TLDR: This report purified the hsp40 in HeLa cells, using modified two-dimensional gel electrophoresis, and determined the amino terminal amino acid sequence of this protein, which is homologous to DNAJ, an Escherichia coli heat-shock protein, as well as to DnaJ-homologous proteins in yeast.

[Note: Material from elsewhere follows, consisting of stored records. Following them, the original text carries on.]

-- ==== Sys2Proof/Machine/Ops.lean ====
section
/-!
DEFINITION. The named operations over the state that several blocks share: reading and updating strips and
ports, raising attention reasons (R173), the transactions and replies of a port (R163 to R166), and the
refusal checks of a request.
-/
namespace Sys2Proof.Machine

/-! ### Collections -/

/-- The vector with entry `i` changed by `f`. -/
def upd {α : Type} {n : Nat} (v : Vector α n) (i : Fin n) (f : α → α) : Vector α n := v.set i (f v[i])

/-- Strip record `n`. -/
def State.strip (s : State) (n : StripNo) : Strip := s.strips[n]

/-- The state with strip record `n` changed by `f`. -/
def State.modStrip (s : State) (n : StripNo) (f : Strip → Strip) : State :=
  { s with strips := upd s.strips n f }

/-- The state with strip record `n` replaced. -/
def State.setStrip (s : State) (n : StripNo) (r : Strip) : State := s.modStrip n fun _ => r

/-- Bus record `b`. -/
def State.bus (s : State) (b : BusNo) : Bus := s.busTable.buses[b]

/-- The state with bus record `b` changed by `f`. -/
def State.modBus (s : State) (b : BusNo) (f : Bus → Bus) : State :=
  { s with busTable := { s.busTable with buses := upd s.busTable.buses b f } }

/-- The state of port `p`. -/
def State.port (s : State) (p : PortId) : PortState := s.ports[p]

/-- The state with port `p` changed by `f`. -/
def State.modPort (s : State) (p : PortId) (f : PortState → PortState) : State :=
  { s with ports := upd s.ports p f }

/-- The state with every port changed by `f`, which sees the port's number. -/
def State.mapPorts (s : State) (f : PortId → PortState → PortState) : State :=
  { s with ports := Vector.ofFn fun p => f p s.ports[p] }

/-- `f` at every strip, in strip number order (R135). -/
def eachStrip (f : StripNo → State → State) (s : State) : State :=
  (List.finRange 160).foldl (fun t n => f n t) s

/-- A count that stays at `top` when increased further (00_scope.md section 7.2). -/
def saturate (top n : Nat) : Nat := min top n

/-! ### Attention reasons (R173) -/

/-- The bit of a reason in the pending and enable sets (R173). -/
def Reason.bit : Reason → Nat
  | .watch => 0 | .signal => 1 | .claim => 2 | .detach => 3 | .clip => 4 | .safe => 5 | .stream => 6
  | .low => 7 | .high => 8 | .lost => 9 | .refused => 10 | .loop => 11

/-- The set that holds one reason. -/
def Reason.set (r : Reason) : BitVec 12 := BitVec.twoPow 12 r.bit

/-- A port with `r` raised: a reason is raised at an ATTACHED port only (R173). -/
def PortState.raised (r : Reason) (q : PortState) : PortState :=
  if q.attached then { q with pendingSet := q.pendingSet ||| r.set } else q

/-- `r` raised at port `p`. -/
def raiseAt (r : Reason) (p : PortId) (s : State) : State := s.modPort p (PortState.raised r)

/-- `r` raised at the port that holds a role, if any does. -/
def raiseAtRole (r : Reason) : Option PortId → State → State
  | some p, s => raiseAt r p s
  | none, s => s

/-- `r` raised at every ATTACHED port. -/
def raiseEverywhere (r : Reason) (s : State) : State := s.mapPorts fun _ q => q.raised r

/-- `r` raised at every ATTACHED port but `p`. -/
def raiseElsewhere (r : Reason) (p : PortId) (s : State) : State :=
  s.mapPorts fun q qs => if q = p then qs else qs.raised r

/-- The reasons that are both pending and enabled (R166, R174). -/
def PortState.summary (q : PortState) : BitVec 12 := q.pendingSet &&& q.enableSet

/-! ### Transactions and replies (R163 to R166) -/

/-- The status codes of section 9.6. -/
def Status.code : Status → Byte
  | .ok => 0x00 | .held => 0x01 | .touched => 0x02 | .automated => 0x03 | .range => 0x04 | .unmapped => 0x05
  | .view => 0x06 | .full => 0x07 | .empty => 0x08 | .order => 0x09 | .busy => 0x0A | .undrained => 0x0B
  | .notPass => 0x0C | .inUse => 0x0D | .duplicate => 0x0E | .absent => 0x0F | .self => 0x10 | .shape => 0x11
  | .length => 0x12 | .unknown => 0x13 | .framing => 0x14 | .late => 0x15 | .rolling => 0x16 | .none => 0xFF

/-- The idle reply: status NONE, code 00, no payload (R163). -/
def Reply.idle : Reply := { status := .none, code := 0, payload := [] }

/-- A reply as it leaves the port: the six-byte header with the attention summary, then the payload (R166). -/
def Reply.bytes (r : Reply) (summary : BitVec 12) : List Byte :=
  [r.status.code, r.code] ++ bytes2 (BitVec.ofNat 16 r.payload.length) ++ bytes2 (summary.setWidth 16) ++ r.payload

/-- SEL is asserted. An attached port takes its reply slot, or an idle reply, for shifting out and empties the
slot (R163); a detached port ignores the transaction whole (R71). SEL that is asserted already stays so. -/
def PortState.selRises (q : PortState) : PortState :=
  match q.transaction with
  | .idle =>
    if q.attached then
      { q with transaction := .opened, replySlot := none, shiftOut := (q.replySlot.getD Reply.idle).bytes q.summary }
    else { q with transaction := .ignored }
  | .opened | .ignored => q

/-- The byte that leaves a port as byte `k` of a transaction: the reply, then 0 for every byte clocked beyond its
end; a port that ignores SEL shifts nothing out (R163). -/
def PortState.outByte (q : PortState) (k : Nat) : Option Byte :=
  match q.transaction with
  | .opened => some (q.shiftOut.getD k 0)
  | .idle | .ignored => none

/-- The bits on SDO of port `p` over `clocks` clocked bits of the transaction in progress, most significant bit of each
byte first (R163, log 8). -/
def State.sdo (s : State) (p : PortId) (clocks : Nat) : List Bool :=
  (List.range clocks).filterMap fun i => ((s.port p).outByte (i / 8)).map fun b => b.getLsbD (7 - i % 8)

/-- SEL falls: the transaction is over. -/
def PortState.selFalls (q : PortState) : PortState := { q with transaction := .idle, shiftOut := [] }

/-- Whether a request that ends now on this port is taken: the port is ATTACHED and the transaction is not
one that began before the attach (R71, R72). With SEL not asserted the request stands for its whole
transaction (log 6). -/
def PortState.takes (q : PortState) : Bool := q.attached && q.transaction != .ignored

/-- The port after the transaction that carries a request: SEL asserted if it was not, then fallen. -/
def PortState.transacted (q : PortState) : PortState := q.selRises.selFalls

/-- SEL of port `p` falls on a request whose effect is `f` (R165). -/
def request (p : PortId) (f : State → State) (s : State) : Host.Outcome State Fault Refusal :=
  let t := s.modPort p PortState.transacted
  .next (if (s.port p).takes then f t else t)

/-- A reply placed in the reply slot of port `p` (R165). -/
def answer (p : PortId) (code : Byte) (status : Status) (payload : List Byte) (s : State) : State :=
  s.modPort p fun q => { q with replySlot := some { status, code, payload } }

/-! ### Checks -/

/-- A check that fails with `st` when `b` holds. -/
def failIf (b : Bool) (st : Status) : Option Status := if b then some st else none

/-- The first failure of checks run in order (R11). -/
def firstFailure : List (Option Status) → Option Status
  | [] => none
  | some st :: _ => some st
  | none :: rest => firstFailure rest

/-- Whether a holder or toucher field names a port other than `p` (R12). -/
def otherPort (p : PortId) : Option PortId → Bool
  | some q => q != p
  | none => false

/-- Steps 2 and 3 of the acceptance checks: the strip is held, then touched, by another port (R12). -/
def handFailure (p : PortId) (r : Strip) : Option Status :=
  firstFailure [failIf (otherPort p r.holder) .held, failIf (otherPort p r.toucher) .touched]

end Sys2Proof.Machine
end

Abstract: We earlier discovered a novel 40-kDa protein (hsp40) induced by heat shock and other stresses in mammalian and avian cells. In this report, we purified the hsp40 in HeLa cells, using modified two-dimensional gel electrophoresis, and determined the amino terminal amino acid sequence of this protein. The hsp40 is homologous to DnaJ, an Escherichia coli heat-shock protein, as well as to DnaJ-homologous proteins in yeast such as SCJ1, Sec63/Np11, YDJ1 and SIS1. Indirect immunofluorescence staining using an anti-hsp40 polyclonal antibody demonstrated that hsp40 was localized faintly throughout the cell in non-heat-shocked cells and was accumulated in nuclei and nucleoli in heat-shocked cells. The intracellular localization of hsp40 was very similar to that of hsp70, suggesting that these two hsps colocalize in heat-shocked HeLa cells.